Andrews Peach, of Sheffield, for appellee.
As between the parties, parol evidence was admissible to show whether there was an agreement as to what their respective liabilities should be. Long v. Gwin, 188 Ala. 196, 66 So. 88; 2 Randolph, Com. Paper, § 778; Code 1907, § 5023. Although bills are drawn and indorsed for accommodation, it is competent for one, when sued, to show by parol that the agreement was to contribute jointly in case of loss. Rhodes v. Sherrod, 9 Ala. 63.
Section 5023 of the Code provides that —
"As respects one another, indorsers are liable prima facie in the order in which they indorse; but evidence is admissible to show that as between or among themselves they have agreed otherwise."
This rule, of course, applies to accommodation as well as to regular indorsers. In Braham v. Atwood, 3 Stew. 247, and later in Sherrod v. Rhodes, 5 Ala. 683, 691, it was held that —
"The fact merely, that two or more persons were successive accommodation indorsers for another, did not make them cosureties, but that to constitute that relation there must be an agreement between them to that effect, or some fact or circumstance must exist from which it may be inferred that they intended to be bound as cosureties, although they have not signed the instrument jointly, but successively."
This has always been the law.
It may be that the special plea was subject to demurrer for want of an unequivocal allegation that there was an agreement between plaintiff and defendant, express or implied, that they were to be jointly liable as indorsers or sureties for the Patterson Grocery Company. But we think that the plea, as for that objection, was not subject to a motion to strike it from the files. However, the record does not exhibit the motion, and the ground upon which it was based, if any, does not appear. Hence the trial court cannot be put in error for overruling the motion.
Motions which seek to strike out from pleadings supposedly irrelevant parts are addressed to the discretion of the trial court, and they may be overruled without error. Davis v. L. N. R. Co., 108 Ala. 660, 18 So. 687; Tuscaloosa R. U. Co. v. Lewis, 207 Ala. 463, 93 So. 386.

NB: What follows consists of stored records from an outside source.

/-- Settles O32: the step is the Acquire, and `acquire_cases` gives its two ends. -/
theorem acquireGivesRegionOrEndsProcess : Obligations.AcquireGivesRegionOrEndsProcess := by
  intro s n q hp hf hq
  refine ⟨_, step_of_acquire hp hf hq, ?_⟩
  rcases acquire_cases n { s with hostQueue := q } with ⟨r, hlarge, hzero, hinside, h⟩ | ⟨d, h⟩ <;> rw [h]
  · exact ⟨rfl, .inl ⟨rfl, r, rfl, hlarge, hzero, hinside⟩⟩
  · exact ⟨rfl, .inr ⟨d, rfl, rfl, State.exitStatus_eq_some_iff.mpr (.inl ⟨⟨d, rfl⟩, rfl⟩),
      NonZeroInt.toInt_ne_zero _, step_of_allocationFailed rfl⟩⟩

/-- Settles O33: the two cases of Populate, the second writing a stream that fits the address space with its region. -/
theorem populateCopiesStreamOrRefuses : Obligations.PopulateCopiesStreamOrRefuses := by
  intro s r q hp hr hq hinside
  rw [step_of_populate hp hr hq]
  refine ⟨fun hsmall => populate_of_undersized hsmall, fun hfits => ⟨_, populate_of_fits hfits, ?_, ?_, rfl⟩⟩
  · exact Memory.holds_writeBytes _ _ (hfits.trans (by omega))
  · exact Memory.sameOutside_writeBytes _ _ _

/-- Settles O35: the step with another queue is the step with the queue put back into its next state, and that state
differs in the XR, memory and the counter only. -/
theorem hostHasNoMoveAfterInvoke : Obligations.HostHasNoMoveAfterInvoke := by
  intro s q hp
  have hqueue := step_withHostQueue hp q
  refine ⟨fun t h => ?_, fun f h => ?_, fun f h => ?_⟩ <;> rw [h] at hqueue
  · obtain ⟨m, x, pc, st, d, rfl⟩ := xrStep_frame ((step_of_invoked hp).symm.trans h)
    exact ⟨hqueue, rfl, rfl, rfl, rfl, rfl, hp, rfl⟩
  · exact hqueue
  · exact hqueue

/-- Settles O52: the other way to an exit status is a termination, whose code the invariant keeps from the sentinel. -/
theorem exitStatusTellsAllocationFailure : Obligations.ExitStatusTellsAllocationFailure := by
  refine ⟨kernelService_sentinelDistinct, NonZeroInt.toInt_ne_zero _, fun s hs => ?_⟩
  rw [State.exitStatus_eq_some_iff]
  constructor
  · rintro (⟨hfailed, -⟩ | ⟨-, hcode⟩)
    · exact hfailed
    · exact absurd rfl (hs.statusDistinct _ hcode)
  · exact fun hfailed => .inl ⟨hfailed, rfl⟩

/-- Settles O22: Freeze sets one field, which a frozen encoder has set already, and no other request has an answer in
`EncState.returned`. -/
theorem freezeReturnsStreamAndIsIdempotent : Obligations.FreezeReturnsStreamAndIsIdempotent := by
  refine fun cap e => ⟨rfl, rfl, rfl, fun hf => ?_, fun conv hconv => ?_⟩
  · obtain ⟨stream, frozen, faults⟩ := e
    cases hf
    rfl
  · match conv with
    | .ok .freeze => exact absurd rfl hconv
    | .ok (.loadImm _ _) => rfl
    | .ok (.softInt _) => rfl
    | .error _ => rfl

/-- Settles O34: the step is the Invoke, which writes the XR and the phase. -/
theorem invokeStartsXrAtRegionBase : Obligations.InvokeStartsXrAtRegionBase :=
  fun _ _ _ hp hr hq =>
    ⟨_, step_of_invoke hp hr hq, rfl, RegFile.get_unwritten, rfl, rfl, rfl⟩

/-- Settles O44: the exit status of an invoked, terminated run, and the step that finds it ended. -/
theorem terminatedRunEndsProcessWithItsCode : Obligations.TerminatedRunEndsProcessWithItsCode :=
  fun _ _ hp hs => ⟨State.exitStatus_eq_some_iff.mpr (.inr ⟨hp, hs⟩), step_of_terminated hp hs⟩

/-- Settles O51: the code is one the Kernel answered, and the premise keeps those from the sentinel. -/
theorem sentinelDiffersFromTerminationCodes : Obligations.SentinelDiffersFromTerminationCodes :=
  fun _ sentinel _ _ _ _ hdistinct hs h ht =>
    ⟨hdistinct _ _ _ _ _ (kernel_eq_terminate_of_execIntWith hs h ht), sentinel.toInt_ne_zero⟩

end Sys2Proof
end

section
/-! PROOFS. Faults (60_exceptions.md): what a faulted request leaves of the encoder (R94, R97), what a step keeps of
what is recorded (R96, R97), and how an XR stops (R98). -/

namespace Sys2Proof

/-- The premise that `EncState.append_of_overflow` asks for. -/
theorem exists_lt_of_not_fits {cap : Option Nat} {n : Nat} (h : ¬ fits cap n) : ∃ k, cap = some k ∧ k < n := by
  simpa [fits] using h

end Sys2Proof

namespace Sys2Proof.Machine

/-! ## A request that answers a fault (R94, R97) -/

/-- The only way to answer a fault is to raise it. -/
theorem EncState.submit_eq_raise {cap : Option Nat} {conv : Except Fault Request} {e : EncState} {f : Fault}
    (h : (e.submit cap conv).2 = .fault f) : e.submit cap conv = e.raise f := by
  rcases EncState.submit_cases cap conv e with ⟨i, -, -, hsub⟩ | hsub | ⟨g, hsub⟩ <;> rw [hsub] at h
  · cases h
  · cases h
  · cases h
    exact hsub

/-- Freeze alone returns something, and it answers no fault. -/
theorem EncState.returned_of_fault {cap : Option Nat} {conv : Except Fault Request} {e : EncState} {f : Fault}
    (h : (e.submit cap conv).2 = .fault f) : e.returned conv = none := by
  obtain ⟨-, -, -, -, hreturned⟩ := freezeReturnsStreamAndIsIdempotent cap e
  apply hreturned
  rintro rfl
  cases h
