-- ==== Sys2Proof/Config.lean ====
section
/-! DEFINITION. The values the specification leaves open. Each is a constant without a body, so that nothing can be
proved of its value; every statement that meets one holds for all of its values. -/

namespace Sys2Proof.Config

/-- Whether a CORE_RST_N pulse of 10 ns to 100 ns is taken as a full reset input (14_boundary_ports.md R402: "which of
the two is not defined"). Argument: the model's own free-value counter. Log 10. -/
opaque shortPulseResets : Nat → Bool

/-- The random values of an RSA key generation (07_public_key_cores.md R213, which does not say how they come from the drawn bytes): 0 and 1
are the start values of p and q, the rest the bases of the further Miller–Rabin rounds. Log 11. -/
opaque primeValues : Nat → Bytes → Nat

/-- The Miller–Rabin rounds FIPS 186-5 requires for a prime of some bits, on which 07_public_key_cores.md R213 relies. Log 11. -/
opaque primeRounds : Nat → Nat

/-- How many bytes of randomness an operation's factor, random representations and sieve starts take beside the 64-bit multiples
(07_public_key_cores.md R216, R218: the values are recorded, their number is not given); of 0, those of the IDK check (12_modes_and_power.md
R334). Log 12. -/
opaque blindingBytes : Nat → Nat

/-- How many bytes the order of a shielded core's slots takes (07_public_key_cores.md R219: drawn, the number not given). Log 12. -/
opaque foleyBytes : Nat → Nat

/-- What comes of a segmented message that passes what BYTES counts or FIPS 180-4 allows (06_digest_units.md R182 states neither): from its
length, so many bytes of a BYTES field or of a digest. Log 94. -/
opaque pastLength : Nat → Nat → Bytes

/-- The choices by which a start's derivation permutes the cell addresses (08_key_store_and_key_updates.md R232, 12_modes_and_power.md R334: the
permutation is derived, not how): from the derived bytes, the choice at each place. Log 95. -/
opaque cellPick : Bytes → Nat → Nat

/-- The fixed-base table of a signing key's public point (07_public_key_cores.md Table 7.7, 08 R233: its multiples and layout are not given),
from the class and the public part. Log 93. -/
opaque fixedBaseTable : Nat → Bytes → Bytes

/-- The reduction constants of an RSA modulus (08 R233: not given). Log 93. -/
opaque reductionConstants : Nat → Bytes

/-- The masks of the key-store cells (08_key_store_and_key_updates.md R232): the 56-byte mask of a cell from the
refresh count and the slot number; no source or generator is stated. Log 13. -/
opaque cellMask : Nat → Nat → Bytes

/-- Raw noise-source samples (09_random_numbers.md R254) taken outside any command that carries them: the vault nonce's
second half, the mesh seed, the maintenance challenge. Argument: the free-value counter and the number of bytes. Log 14. -/
opaque rawSamples : Nat → Nat → Bytes

/-- How many random bytes a PIN translation into format 1 or 3 reserves where the incoming block does not decode, so that there is no N
(05_payment_operations.md R156: 16 − 2 − N nibbles). From the parameter block; taken modulo 6. Log 69. -/
opaque pinFillBytes : Bytes → Nat

/-- The IDK certificate Ababry issues, DER-encoded (08_key_store_and_key_updates.md R249), from the IDK public key. Log 16. -/
opaque idkCertificate : Bytes → Bytes

/-- A result the spec does not state for an operand it does not exclude: the free-value counter, then the number of bytes. Log 17. -/
opaque unstated : Nat → Nat → Bytes

/-- RP_REQ_TAG of each access in turn: the containing chip's choice (14 Table 14.4, log 101). -/
opaque accessTag : Nat → BitVec 6

/-- An 8-byte field of a logbook entry for which 15_tamper_and_management.md Table 15.5 lists several values without their
places. Log 18. -/
opaque packed : List Nat → Nat

/-- How the lane turns drawn bytes into the fill nibbles of a format 3 PIN block (05_payment_operations.md Table 5.4: "Random
0xA to 0xF, drawn by the core and uniformly distributed"; the mapping is not given): nibble i is 10 plus this value modulo 6.
Log 19. -/
opaque fillDigit : Bytes → Nat → Nat

/-- Which of the key usages and modes that 08_key_store_and_key_updates.md Table 8.10 gives for one usage KEY_EXPORT writes (R243:
"the code and mode whose usage equals the exported usage"; several do for MAC, CVC and BDK keys). From the usage. Log 21. -/
opaque x143Pick : Nat → Nat

end Sys2Proof.Config
end

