/-- The key store (08) and its mailbox. -/
structure KeyStore where
  /-- slots of 64 + 48 B; 08 R228; empty. The slots. -/
  slots : Map Slot
  /-- 4 × sequencers entries; 08 R233; none. The retention area. -/
  retained : List Retained
  /-- 48 B per function; 08 R250; none. The attestation secrets. -/
  secrets : Map Bytes
  /-- 96 B per function; 08 R247; none. MIGRATE_PERMITs: the destination IDK key. -/
  migrate : Map Bytes
  /-- 96 B per function; 08 R247; none. IMPORT_PERMITs: the source IDK key. -/
  imports : Map Bytes
  /-- 128 B; 10 R292; none. The imported call sheet not yet read, with its function. -/
  importedSheet : Option (Nat × Bytes)
  /-- count; 08 R232; 0. Mask refreshes, which name the current masks. -/
  refreshes : Nat
  /-- 32 B; 08 R232, 12 R334; none. The TAG key of this start. -/
  tagKey : Option Bytes
  /-- bytes; 12 R334; none. The blinding values of this start's IDK check. -/
  idkBlind : Option Bytes
  /-- 64 bits; 08 R236; DESIGN CHOICE 0, log 20. UPDATE_NEXT (KM_COUNTER). -/
  updateNext : Nat
  /-- 8 bits; 08 Table 8.12; 0. KM_CTRL.CMD. -/
  cmd : BitVec 8
  /-- 32 bits; 08 Table 8.12; 0. KM_LEN. -/
  len : BitVec 32
  /-- 64 bits; 08 Table 8.12; 0. KM_ARG. -/
  arg : Word
  /-- 32 bits; 08 R244; 0. KM_LEN as latched. -/
  inLen : Nat
  /-- 64 bits; 08 R244; 0. KM_ARG as latched. -/
  inArg : Word
  /-- bytes; 08 R244; none. The input taken so far. -/
  input : Bytes
  /-- bytes; 08 R244; none. Output not yet read. -/
  output : Bytes
  /-- 26 bits; 08 Table 8.12; 0. KM_STATUS.OUT_LEN. -/
  outLen : Nat
  /-- 1 bit; 08 Table 8.12; 0. KM_STATUS.LOST. -/
  lost : Bool
  /-- 5 bits; 08 Table 8.12; 0. KM_STATUS.REASON. -/
  reason : Nat
  /-- 16 bits; 08 Table 8.12; 0. KM_STATUS.RESULT. -/
  result : Status
  /-- command; 08 Table 8.12; none. The command in progress (KM_STATUS.BUSY). -/
  run : Option KmRun
deriving DecidableEq, Repr

/-- The CALLSHEET and MIGRATION windows (10 Table 10.6, 10.11). -/
structure Sheets where
  /-- 27 bits; 10 Table 10.7; 0. CS_CMD. -/
  cmd : Word
  /-- 128 B; 10 Table 10.6; the defaults of 10 Table 10.4. CS_DATA. -/
  data : Bytes
  /-- 96 B; 10 Table 10.6; 0. CS_KEY. -/
  key : Bytes
  /-- 1 bit; 10 Table 10.7; 0. CS_STATUS.BUSY: a REMOVE awaits its vault write. -/
  busy : Bool
  /-- 1 bit; 10 Table 10.7; 0. CS_STATUS.LOST. -/
  lost : Bool
  /-- 4 bits; 10 Table 10.7; 0. CS_STATUS.REASON. -/
  reason : Nat
  /-- 16 bits; 10 Table 10.7; 0. CS_STATUS.RESULT. -/
  result : Status
  /-- 27 bits; 10 Table 10.11; 0. MIG_CMD. -/
  migCmd : Word
  /-- function; 10 R296; none. MIG_STATUS.BUSY: the tenant whose closed period is being written, and whether by STOP_LOG. -/
  closing : Option (Nat × Bool)
  /-- function and page; 10 R296; none. Marks of closed periods not yet written. -/
  closedMarks : List (Nat × Nat)
  /-- 1 bit; 10 Table 10.11; 0. MIG_STATUS.LOST. -/
  migLost : Bool
  /-- 1 bit; 10 Table 10.11; 0. MIG_STATUS.LOGGING. -/
  migLogging : Bool
  /-- 1 bit; 10 Table 10.11; 0. MIG_STATUS.ACTIVE_B. -/
  migActiveB : Bool
  /-- 1 bit; 10 Table 10.11; 0. MIG_STATUS.CLOSED_INCOMPLETE. -/
  migClosed : Bool
  /-- 1 bit; 10 Table 10.11; 0. MIG_STATUS.INCOMPLETE. -/
  migIncomplete : Bool
  /-- 16 bits; 10 Table 10.11; 0. MIG_STATUS.RESULT. -/
  migResult : Status
deriving DecidableEq, Repr
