/-- Charge the byte bucket of a tenant function (10 R286). -/
def chargeBytes (f len : Nat) (s : State) : State :=
  if 0x400 ≤ f || (tenantOf s f).round.byteRate = 0 then s
  else modTenant f (fun t => { t with byteLevel := t.byteLevel - (len * 65536 : Nat) }) s

/-- Mark the page a tenant's write touches (10 R295, R297). -/
def markDirty (f : Nat) (addr : Word) (s : State) : State :=
  let t := tenantOf s f
  if 0x400 ≤ f || !t.logging || t.markStopped then s
  else
    let p := (addr.toNat - t.sheet.region.toNat) / 4096
    if t.sheet.region.toNat ≤ addr.toNat && p < t.sheet.pages then
      setTenant f { t with marks := if t.marks.contains p then t.marks else t.marks ++ [p] } s
    else raise 0xA9 (setTenant f { t with incomplete := true } s)

/-- Put a request on a port, or hold it back where its domain sleeps or no tag is free (14 R378, R379, R389). -/
def issueHeld (h : Held) (s : State) : State :=
  let p := routePort s h.port
  let x := portOf s p
  let back := { s with fabric := { s.fabric with held := s.fabric.held ++ [h] } }
  match freeTag (if h.write then x.writes else x.reads) 1024 with
  | some tag =>
    if asleep s h.req.addr || !portServes s p then back
    else
      let r := { h.req with tag := tag }
      let s := setPort p (if h.write then { x with writes := x.writes ++ [r] } else { x with reads := x.reads ++ [r] }) s
      let s := chargeBytes r.func r.len s
      if h.write then markDirty r.func r.addr s else s
  | none => back

/-- Put a new request on a port, wanted by its address or by a vector. -/
def issue (write want : Bool) (req : Request) (s : State) : State :=
  issueHeld { write := write, req := req, port := want, since := now s } s

/-- The port an address goes to: bit 12 (14 R378). -/
def addrPort (addr : Word) : Bool := bit 12 addr

/-- A read of at most 64 bytes within one 64-byte line. -/
def issueRead (addr : Word) (len func attr : Nat) (purpose : Purpose) (s : State) : State :=
  issue false (addrPort addr) { tag := 0, addr := addr, len := len, data := [], func := func, attr := BitVec.ofNat 4 attr,
                                purpose := purpose, issues := 1 } s

/-- A write of at most 64 bytes within one 64-byte line. -/
def issueWrite (addr : Word) (data : Bytes) (func attr : Nat) (purpose : Purpose) (s : State) : State :=
  issue true (addrPort addr) { tag := 0, addr := addr, len := data.length, data := data, func := func,
                               attr := BitVec.ofNat 4 attr, purpose := purpose, issues := 1 } s

/-- ATTR of a core structure (14 Table 14.2): META. -/
def attrMeta : Nat := 4
/-- META and UNIT. -/
def attrMetaUnit : Nat := 5
/-- MSG and UNIT. -/
def attrMsgUnit : Nat := 3

/-- The requests on the ports and those held back. -/
def allRequests (s : State) : List Request :=
  s.fabric.port0.reads ++ s.fabric.port0.writes ++ s.fabric.port1.reads ++ s.fabric.port1.writes ++ s.fabric.held.map (·.req)

/-- Issue whatever was held back and can now go. -/
def pumpHeld (s : State) : State :=
  s.fabric.held.foldl (fun t h => issueHeld h t) { s with fabric := { s.fabric with held := [] } }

The plea in question was faulty in its unnecessary allegations of mere matters of inducement; but those allegations did not change the legal effect of the plea, and their presence could not possibly have prejudiced plaintiff, but quite the contrary. As matters of evidence, we can discover no valid objection to their admissibility, since they served to show the relation of the parties to the grocery company and its managing owners, and to explain their conduct and to shed light on their intentions in placing their indorsements on these notes. For these purposes those matters had some evidential value, though it may have been slight.
Conceding, without deciding, that defendant was improperly allowed to ask plaintiff, on cross-examination if his visit to Sheffield shortly before these notes were indorsed was not for the purpose of aiding his brother-in-law, Feldman, to buy out the Patterson Grocery Company, the error cannot serve as a ground for reversal of the judgment. The defendant had already testified to that effect, fully and specifically, without objection from the plaintiff, and the latter had made no denial of the fact on his direct examination. Hence, if the matter could be deemed prejudicial at all, the prejudice was already complete.
The issue of joint or successive indorsement and suretyship was clearly submitted to the jury as the decisive issue in the case, and we find no erroneous ruling of the trial court which could justify a reversal of the judgment.
Affirmed.
ANDERSON, C. J., and McCLELLAN and THOMAS, JJ., concur.